RECORD SET
-- ==== Sys2Proof/Tests/Slice0.lean ====
section
/-! SUPPORT. Tests: ill-formed terms that the check refuses, words of the spec's examples, single steps whose results the
spec states, and a witness for the hypotheses of every statement. -/

set_option Elab.async false

namespace Sys2Proof.Tests

open Sys2Proof.Machine Sys2Proof.Safety

/-- The guard that always holds. -/
abbrev g0 : Guard := ⟨0, false⟩

/-- No token. -/
abbrev k0 : Toks := ⟨0, 0, 0, 0⟩

/-! ### Well-formedness (R81, R102 to R113) -/

theorem test_wf_accepts : (Instr.slli .x 1 2 63 g0).wellFormed = true ∧ (Instr.slli .x 1 2 0x800 g0).wellFormed = true ∧
    (Instr.vadd .i8 1 24 2 g0).wellFormed = true ∧ (Instr.atom .cas true true true .x 2 1 0 g0).wellFormed = true := by decide

theorem test_wf_ports : (Instr.vadd .i8 1 26 2 g0).wellFormed = false ∧ (Instr.vadd .i8 24 1 2 g0).wellFormed = false ∧
    (Instr.vadd .i8 1 31 2 g0).wellFormed = false ∧ (Instr.vrng 24 1 2 g0).wellFormed = false ∧
    (Instr.vldg 24 1 0 0 g0).wellFormed = false ∧ (Instr.tld 24 1 0 g0).wellFormed = false ∧
    (Instr.tst 1 31 0 g0).wellFormed = false ∧ (Instr.mxrd 24 1 0 k0).wellFormed = false ∧
    (Instr.mxflg 24 1 k0).wellFormed = false ∧ (Instr.cpy 25 k0).wellFormed = false ∧
    (Instr.spawn 26 k0).wellFormed = false ∧ (Instr.send 25 1 k0).wellFormed = false := by decide

theorem test_wf_types : (Instr.slli .x 1 2 64 g0).wellFormed = false ∧ (Instr.vadd .f32 1 2 3 g0).wellFormed = false ∧
    (Instr.vabs .bf16 1 2 g0).wellFormed = false ∧ (Instr.vfadd .i32 1 2 3 g0).wellFormed = false ∧
    (Instr.vfrcp .e4m3 1 2 g0).wellFormed = false ∧ (Instr.vcmp .eq .e5m2 1 2 3 g0).wellFormed = false ∧
    (Instr.vcmp .ltu .f32 1 2 3 g0).wellFormed = false ∧ (Instr.vcmp .un .i8 1 2 3 g0).wellFormed = false ∧
    (Instr.vsel .e4m3 1 0 2 3 g0).wellFormed = false ∧ (Instr.vslide .e4m3 1 2 3 g0).wellFormed = false ∧
    (Instr.vbcast .e5m2 1 2 g0).wellFormed = false ∧ (Instr.vext .e5m2 1 2 3).wellFormed = false ∧
    (Instr.vcvt .f32 .f32 false 1 2 g0).wellFormed = false ∧ (Instr.vcvt .i8 .f32 true 1 2 g0).wellFormed = false ∧
    (Instr.vquant .bf16 0 1 2 3 g0).wellFormed = false ∧ (Instr.vdeq .bf16 true 1 2 g0).wellFormed = false ∧
    (Instr.vred .or .f32 1 2 g0).wellFormed = false ∧ (Instr.vred .sum .e4m3 1 2 g0).wellFormed = false := by decide

theorem test_wf_operands : (Instr.atom .cas false false true .x 3 1 0 g0).wellFormed = false ∧
    (Instr.atom .cas false false true .x 0 1 0 g0).wellFormed = false ∧
    (Instr.atom .add true false true .x 0 1 0 g0).wellFormed = false ∧ (Instr.vatom .xchg 2 1 0 g0).wellFormed = false ∧
    (Instr.vatom .add 3 1 0 g0).wellFormed = false ∧ (Instr.fenceJoin 0 g0).wellFormed = false ∧
    (Instr.fenceLoop 0 g0).wellFormed = false ∧ (Instr.waitk 0 g0).wellFormed = false ∧
    (Instr.plog .not 1 2 3 g0).wellFormed = false ∧ (Instr.mlog .not 1 2 3 g0).wellFormed = false ∧
    (Instr.rdc 1 5 g0).wellFormed = false ∧ (Instr.wrc 0x7F 1 g0).wellFormed = false ∧
    (Instr.mxldb 0 1 k0).wellFormed = false := by decide

theorem test_wf_places : (Instr.taskStart 3072 0).wellFormed = false ∧ (Instr.taskStart 0 8).wellFormed = false ∧
    (Instr.orderQueuePerform 3072 0 1).wellFormed = false ∧ (Instr.fatalDetect 0 8 1 0).wellFormed = false ∧
    (Instr.cimScrub 3072 0 0).wellFormed = false ∧ (Instr.atticSpill 3072).wellFormed = false ∧
    (Instr.cellarRecordWrite (.core 3072)).wellFormed = false ∧
      (Instr.freezeWaveArrival (.core 3072) 0).wellFormed = false := by decide

/-! ### Words of the spec's examples (R104 to R112, R323 to R447) -/

theorem test_decode_scalar :
    decode .x 0x04853010 = .ok (.add .x 4 5 6 g0) ∧
    decode .x 0x20210040 = .ok (.addi .x 1 1 4 g0) ∧
    decode .y 0x20C6FFF0 = .ok (.addi .y 6 6 (-1) g0) ∧
    decode .x 0x05095190 = .ok (.div .x 8 9 10 g0) ∧
    decode .x 0x050951C0 = .ok (.remu .x 8 9 10 g0) ∧
    decode .x 0x18853020 = .ok (.sel .x 4 2 5 6 g0) ∧
    decode .x 0x0D2200D0 = .ok (.fclass .x 9 2 g0) ∧
    decode .y 0x0CA21820 = .ok (.fsub .y 5 2 3 g0) ∧
    decode .x 0x0CC21850 = .ok (.ffms .x 6 2 3 g0) ∧
    decode .y 0x0CE800C0 = .ok (.frsq .y 7 8 g0) ∧
    decode .x 0x10442820 = .ok (.fcmp .lt .x 2 4 5 g0) ∧
    decode .x 0x34840030 = .ok (.srli .x 4 4 3 g0) ∧
    decode .x 0x508002A0 = .ok (.movi .x 4 42 g0) ∧
    decode .x 0x04640110 = .ok (.popc .x 3 4 g0) ∧
    decode .x 0x14A30000 = .ok (.xmov .x 5 3 g0) ∧
    decode .x 0x04640180 = .ok (.zextw .x 3 4 g0) :=
  ⟨rfl, rfl, rfl, rfl, rfl, rfl, rfl, rfl, rfl, rfl, rfl, rfl, rfl, rfl, rfl, rfl⟩
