-- ==== Sys2Proof/Machine/Places.lean ====
section
/-!
DEFINITION. Where things are: coordinates of cores, ponds, chiplets and tarns (R6), the tarn window (R116), and the places of
bytes in `State.mem`: physical addresses of springs and host memory (R317, R325) below 2^48, tarns from 2^48, and the two
control pages of each partition (R356) from 2^50. Also the accessors of the state's keyed parts.
-/
namespace Sys2Proof.Machine

/-! ## Coordinates (R6) -/

/-- x of a core number. -/
def xOf (c : Nat) : Nat := c % 1280
/-- y of a core number. -/
def yOf (c : Nat) : Nat := c / 1280
/-- The core number of (x, y). -/
def coreAt (x y : Nat) : Nat := x + 1280 * y
/-- The logical chiplet number of a core. -/
def chipOf (c : Nat) : Nat := xOf c / 64 + 20 * (yOf c / 32)
/-- The pond number of a core: x of the pond + 320·y of the pond. -/
def pondOf (c : Nat) : Nat := xOf c / 4 + 320 * (yOf c / 2)
/-- The local core index in its pond (R233). -/
def localIndex (c : Nat) : Nat := xOf c % 4 + 4 * (yOf c % 2)
/-- The core of a pond with a local index. -/
def pondCore (p i : Nat) : Nat := coreAt (p % 320 * 4 + i % 4) (p / 320 * 2 + i / 4)

/-- The physical site of a logical chiplet, if its row has one for it: sites that failed the wafer's test are passed over (R375). -/
def siteOf (n : Nat) : Option Nat :=
  nth ((List.range 21).filter fun i => !Config.waferDead.contains (n / 20, i)) (n % 20)

/-! ## Places of bytes -/

/-- A number's low `n` bytes, little-endian. -/
def natBytes (n v : Nat) : List Byte := (List.range n).map fun i => BitVec.ofNat 8 (v / 2 ^ (8 * i))

/-- The place of a byte of a tarn (R116). -/
def tarnPlace (chip tarn off : Nat) : Nat := 2 ^ 48 + (chip * 32 + tarn) * 2 ^ 21 + off
/-- The place of a byte of a partition's control pages: the range-table page, then the launch control page (R356). -/
def ctlPlace (part off : Nat) : Nat := 2 ^ 50 + part * 8192 + off
/-- The logical chiplet of a tarn place. -/
def placeChip (p : Nat) : Nat := (p - 2 ^ 48) / 2 ^ 26
/-- The place of a core's share (R84). -/
def sharePlace (c off : Nat) : Nat := tarnPlace (chipOf c) (homeTarn (xOf c) (yOf c)) (shareOffset (xOf c) (yOf c) + off)

/-- The address lies in the tarn window: [56:45] all ones (R115). -/
def inWindow (ea : Nat) : Bool := bits ea 45 12 == 0xFFF
/-- The first address of the tarn window, which ends the address space (R115). -/
def windowBase : Nat := 2 ^ 57 - 2 ^ 45
/-- The address lies in one of the two control pages, which every ASID maps at one VA (R356). -/
def inControl (ea : Nat) : Bool := bits ea 13 51 == 0x0001000000000000 / 8192

/-- The place of a tarn-window address, seen from a chiplet, or nothing where R116's CHIP or [35:26] is broken. -/
def windowPlace (own ea : Nat) : Option Nat :=
  let chip := bits ea 36 9
  let chip' := if chip = 0x1FF then own else chip
  if bits ea 26 10 = 0 && chip' < 320 then some (tarnPlace chip' (bits ea 21 5) (bits ea 0 21)) else none

/-! ## Keyed parts of the state -/

/-- A core. -/
def State.core (s : State) (c : Nat) : Core := (find s.cores c).getD (Core.reset c)
/-- The state with a core replaced. -/
def State.setCore (s : State) (c : Nat) (k : Core) : State := { s with cores := put s.cores c k }
/-- The state with a core changed. -/
def State.modCore (s : State) (c : Nat) (f : Core → Core) : State := s.setCore c (f (s.core c))
/-- A core's L1 lines, most recently used first. -/
def State.l1Of (s : State) (c : Nat) : List L1Line := (find s.l1 c).getD []
/-- The state with a core's L1 replaced. -/
def State.setL1 (s : State) (c : Nat) (l : List L1Line) : State := { s with l1 := put s.l1 c l }
/-- A pond. -/
def State.pond (s : State) (p : Nat) : Pond := (find s.ponds p).getD Pond.reset
/-- The state with a pond changed. -/
def State.modPond (s : State) (p : Nat) (f : Pond → Pond) : State := { s with ponds := put s.ponds p (f (s.pond p)) }
/-- A spring. -/
def State.spring (s : State) (n : Nat) : Spring := (find s.springs n).getD Spring.reset
/-- The state with a spring changed. -/
def State.modSpring (s : State) (n : Nat) (f : Spring → Spring) : State :=
  { s with springs := put s.springs n (f (s.spring n)) }
/-- A partition. -/
def State.part (s : State) (p : Nat) : Part := (find s.parts p).getD Part.reset
/-- A partition's selective stream is keyed (R378). -/
def Part.keyed (p : Part) : Bool := p.ideKey.isSome
/-- The state with a partition changed. -/
def State.modPart (s : State) (p : Nat) (f : Part → Part) : State := { s with parts := put s.parts p (f (s.part p)) }
/-- A chiplet. -/
def State.chip (s : State) (n : Nat) : Chip := (find s.chips n).getD Chip.reset
/-- The state with a chiplet changed. -/
def State.modChip (s : State) (n : Nat) (f : Chip → Chip) : State := { s with chips := put s.chips n (f (s.chip n)) }
/-- The global time counter (R3, R369): one count is two fabric cycles. -/
def State.gtime (s : State) : Nat := s.fabric / 2

/-! ## Bytes and marks at places -/

/-- `n` bytes at a place. -/
def State.bytes (s : State) (p n : Nat) : Nat := readNat s.mem p n
/-- The word of a place is marked (R120). -/
def State.marked (s : State) (p : Nat) : Bool := s.marks.contains (p / 4)
/-- Some word that `n` bytes at a place touch is marked. -/
def State.anyMarked (s : State) (p n : Nat) : Bool :=
  n != 0 && (List.range ((p % 4 + n + 3) / 4)).any fun i => s.marks.contains (p / 4 + i)
/-- The state with the words that `n` bytes at a place touch marked. -/
def State.mark (s : State) (p n : Nat) : State :=
  if n = 0 then s else
    { s with marks := (List.range ((p % 4 + n + 3) / 4)).foldl (fun m i => insertNat m (p / 4 + i)) s.marks }
/-- The state with the words that `n` bytes at a place wholly cover unmarked (R120). -/
def State.unmark (s : State) (p n : Nat) : State :=
  { s with marks := s.marks.filter fun w => !(decide (p ≤ 4 * w) && decide (4 * w + 4 ≤ p + n)) }
/-- Clean data written at a place: fully covered words lose their marks, partly covered ones keep them (R120, R121). -/
def State.writeClean (s : State) (p n v : Nat) : State := { s with mem := writeNat s.mem p n v }.unmark p n
/-- Data written at a place with the poison of its source: every word touched is marked (R121). -/
def State.writePlace (s : State) (p n v : Nat) (poison : Bool) : State :=
  if poison then { s with mem := writeNat s.mem p n v }.mark p n else s.writeClean p n v

/-- The marks of the 16 words of a 64-byte unit. -/
def State.lineMarks (s : State) (p : Nat) : BitVec 16 :=
  BitVec.ofNat 16 ((List.range 16).foldl (fun acc i => if s.marks.contains (p / 4 + i) then acc + 2 ^ i else acc) 0)

/-- A mark per word from a mask per byte: the words a mask touches. -/
def touchedWords (mask : Nat) : Nat :=
  (List.range 16).foldl (fun acc i => if bits mask (4 * i) 4 = 0 then acc else acc + 2 ^ i) 0
/-- The words a byte mask wholly covers. -/
def coveredWords (mask : Nat) : Nat :=
  (List.range 16).foldl (fun acc i => if bits mask (4 * i) 4 = 15 then acc + 2 ^ i else acc) 0

/-- A 64-byte unit written by mask at a place: the words the mask wholly covers take the marks given, words partly covered
keep a mark and gain one that is given (R120, R136). -/
def State.writeLine (s : State) (p : Nat) (data : BitVec 512) (mask : BitVec 64) (marks : BitVec 16) : State :=
  let s1 := { s with mem := writeMasked s.mem p 64 data.toNat mask.toNat }
  let touched := touchedWords mask.toNat
  let covered := coveredWords mask.toNat
  (List.range 16).foldl (fun st i =>
    if touched.testBit i && marks.getLsbD i then st.mark (p + 4 * i) 4
    else if covered.testBit i then st.unmark (p + 4 * i) 4 else st) s1

end Sys2Proof.Machine
end

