/-- 2^f · 2^192 for f in [0, 1) given in units of 2^-192. -/
def exp2Frac (f : Nat) : Nat := 2 ^ 192 + expTail (f * ln2Scaled / 2 ^ 192) 64 1 (2 ^ 192)

/-- 2^x (R203): exact powers of two are exact; any other result is irrational, so a little more always follows. -/
def exp2Exact : Exact → Exact × Nat
  | .nan => (.nan, 0)
  | .inf n => (if n then .num false 0 0 false else .inf false, 0)
  | .num n m e _ =>
    if m = 0 then (.num false 1 0 false, 0)
    else if decide (e ≥ 0) && (decide (e > 20) || decide (m * 2 ^ e.toNat ≥ 1048576)) then
      -- far outside every format's range
      (.num false 1 (if n then -1048576 else 1048576) true, 0)
    else if (bitLen m : Int) + e < -60 then
      -- 1 plus or minus less than 2^-60
      (if n then .num false (2 ^ 64 - 1) (-64) true else .num false (2 ^ 64) (-64) true, 0)
    else
      -- x = i + f / 2^192
      let r : Nat := m / 2 ^ (-192 - e).toNat
      let v : Int := if e ≥ -192 then scaled n m (e + 192) 0 else if n then -(r : Int) else (r : Int)
      let unit : Nat := 2 ^ 192
      let i := v / (unit : Int)
      let f := (v % (unit : Int)).toNat
      if f = 0 then (.num false 1 i false, 0)
      else if i > 1048576 then (.num false 1 1048576 true, 0)
      else (.num false (exp2Frac f) (i - 192) true, 0)

/-- t³/3 + t⁵/5 + … from the power `p` on, in units of 2^-192. -/
def atanhTail (t2 : Nat) : Nat → Nat → Nat → Nat
  | 0, _, _ => 0
  | fuel + 1, k, p => let p' := p * t2 / 2 ^ 192; p' / k + atanhTail t2 fuel (k + 2) p'

/-- log2 z · 2^192 for z = m / 2^k in (1, 2). -/
def log2Frac (m k : Nat) : Nat :=
  let t := (m - 2 ^ k) * 2 ^ 192 / (m + 2 ^ k)
  let l := 2 * (t + atanhTail (t * t / 2 ^ 192) 64 3 t)
  l * 2 ^ 192 / ln2Scaled

/-- log2 x (R203): exact for powers of two, irrational otherwise. -/
def log2Exact : Exact → Exact × Nat
  | .nan => (.nan, 0)
  | .inf n => if n then (.nan, flagNV) else (.inf false, 0)
  | .num n m e _ =>
    if m = 0 then (.inf true, flagDZ)
    else if n then (.nan, flagNV)
    else
      let k := bitLen m - 1
      let i := e + (k : Int)
      if m = 2 ^ k then (if i = 0 then .num false 0 0 false else .num (decide (i < 0)) i.natAbs 0 false, 0)
      else
        let unit : Nat := 2 ^ 192
        let v := i * (unit : Int) + (log2Frac m k : Int)
        (.num (decide (v < 0)) v.natAbs (-192) true, 0)

/-! ## Comparisons -/

/-- a < b of two values that are not NaN; zeros are equal. -/
def ltExact : Exact → Exact → Bool
  | .nan, _ => false
  | _, .nan => false
  | .inf a, .inf b => a && !b
  | .inf a, _ => a
  | _, .inf b => !b
  | .num na ma ea _, .num nb mb eb _ =>
    let q := min ea eb
    decide (scaled na ma ea q < scaled nb mb eb q)

/-- Equality of value; zeros of either sign are equal. -/
def eqExact (a b : Exact) : Bool := !a.isNan && !b.isNan && !ltExact a b && !ltExact b a

/-- maximumNumber (R127) of two codes: a number wins over a NaN, two NaNs give the canonical NaN, −0 orders below +0. -/
def maxNumber (f : Fmt) (a b : Nat) : Nat :=
  let x := f.decode a
  let y := f.decode b
  if x.isNan && y.isNan then f.nan
  else if x.isNan then b else if y.isNan then a
  else if ltExact x y then b else if ltExact y x then a
  else if x.neg? then b else a

/-- minimumNumber (R127). -/
def minNumber (f : Fmt) (a b : Nat) : Nat :=
  let x := f.decode a
  let y := f.decode b
  if x.isNan && y.isNan then f.nan
  else if x.isNan then b else if y.isNan then a
  else if ltExact x y then a else if ltExact y x then b
  else if x.neg? then a else b
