/-- A task ended by the user's own `halt`: its followers in the chain have the `halt` in their streams, those released fetch on for
themselves (R44, R110). -/
def State.endQuiet (s : State) (c : Nat) : State :=
  let k := s.core c
  let s1 := if k.group.fwd = .leader then
      (k.rowFollowers c).foldl (fun st f =>
        st.modCore f fun q => if q.group.fwd = .released
          then { q with wait := (if q.wait == .join then .none else q.wait), group := { q.group with fwd := .none, fwdDesc := 0 } } else q) s
    else s
  s1.modCore c fun k => { k with group := Group.reset }
/-- A task ended on its core (R27, R172, R312); in a pair of a prot launch both cores run the one task (R46, R313). -/
def State.endOne (s : State) (c : Nat) (failed : Bool) : State :=
  (s.leaveGroup c).modCore c fun k =>
    { k with run := .ended failed, wait := .none, freeze := none, pend := [], inq := Vector.replicate 4 [],
             outq := Vector.replicate 4 none, level := .user, killed := false, sealed := false, wake := false, nests := [] }
/-- The end of a task. -/
def State.endTask (s : State) (c : Nat) (failed : Bool) : State :=
  let k := s.core c
  let s1 := if k.group.pair = .leader && (k.task.cls = .prot || (s.core k.group.partner).killed) then s.endOne k.group.partner failed else s
  s1.endOne c failed

/-! ## Starting a task (R25) -/

/-- The control registers at task start (R25, R107). -/
def Csrs.start (t : Task) (saveptr : Word) : Csrs :=
  { Csrs.reset with
    budget := t.budget, rect := t.rect, asid := t.asid, ebud := t.ebud, equota := t.grant, bartmo := t.bartmo
    rngs0 := t.seed0, rngs1 := t.seed1, xvec := csrKept 0x104 t.xvec, saveptr := saveptr }
/-- The registers at task start: all zero but `sp` (s57) and `ap` (s59) (R25). -/
def Regs.start (t : Task) : Regs := (Regs.reset.setScalar 57 t.sp false).setScalar 59 t.args false
/-- What a pair's checkpoint records of a core (R315, R316). -/
def Core.checkpoint (k : Core) : Checkpoint :=
  { regs := k.regs, csrs := k.csrs, pc := k.pc, sect := k.sect, wake := k.wake, loopOn := k.loopOn, frameOn := k.frameOn, outq := k.outq,
    frame := k.frame, cyc := k.cyc, ready := k.ready }
/-- The pair a core belongs to from task start: in a prot launch every core at an even x − X0 leads the one east of it (R313). -/
def Task.pair (t : Task) (c : Nat) : Group :=
  if t.cls != .prot then Group.reset
  else if (xOf c - bits t.rect.toNat 0 11) % 2 = 0 then { Group.reset with pair := .leader, partner := c + 1 }
  else { Group.reset with pair := .follower, partner := c - 1 }
/-- A channel at the start of a task (R257, R262): what still runs stays in it, its counts begin anew. -/
def Channel.anew (ch : Channel) : Channel := { Channel.reset with cmds := ch.cmds }
/-- A core at the start of a task (R25). Its started commands run on, and its generation advances (R329). -/
def Core.start (k : Core) (c : Nat) (t : Task) : Core :=
  let k1 : Core := { Core.reset c with
    regs := Regs.start t
    csrs := Csrs.start t (Core.reset c).csrs.saveptr
    pc := t.entry
    run := .running
    task := t
    gen := k.gen + 1
    matq := k.matq
    thrq := k.thrq
    chan := k.chan.map Channel.anew
    energy := k.energy
    cyc := k.cyc }
  { k1 with group := { t.pair c with saved := some k1.checkpoint } }

/-! ## Taking an exception (R103, R311, R341) -/

/-- A vector store of the core stands between two of its elements (R214): no boundary comes before it is done. -/
def Core.storing (k : Core) : Bool := k.partway.any fun w => !w.writes.isEmpty
/-- R103's entry itself: the saved registers, the level and the handler's address. Loop and frame state of the interrupted level
stay in their registers and do not act in the handler (R105). The core cycles of the entry pass on the scoreboard's clock: 3 after a trap
before issue or at a boundary, whose instruction has no issue cycle, and with that cycle 4 in all (R30, R75; DEDUCED: log entry 71). -/
def Core.takeTrap (k : Core) (cause : Nat) (xval xpc : Word) : Core :=
  let sup := k.level == .supervisor
  { k with
    csrs := { k.csrs with
      xpc := csrKept 0x101 xpc
      xcause := BitVec.ofNat 8 cause
      xval := xval
      xstat := if sup then 3 else 0
      nselIx := 0 }
    level := .supervisor
    partway := none
    pc := k.csrs.xvec
    wait := .none
    freeze := none
    loopOn := false
    frameOn := false
    cyc := k.cyc + 3
    group := if sup then k.group else { k.group with stopAt := xpc } }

TASK BRIEF
Write out the lines of the entries, word for word, from the first through the one containing "open Sys2Proof.Machine Sys2Proof.Safety", and stop at that line.

OUTPUT OF THE TASK
-- ==== Sys2Proof/Tests/Slice0.lean ====
section
/-! SUPPORT. Tests: ill-formed terms that the check refuses, words of the spec's examples, single steps whose results the
spec states, and a witness for the hypotheses of every statement. -/

set_option Elab.async false

namespace Sys2Proof.Tests

open Sys2Proof.Machine Sys2Proof.Safety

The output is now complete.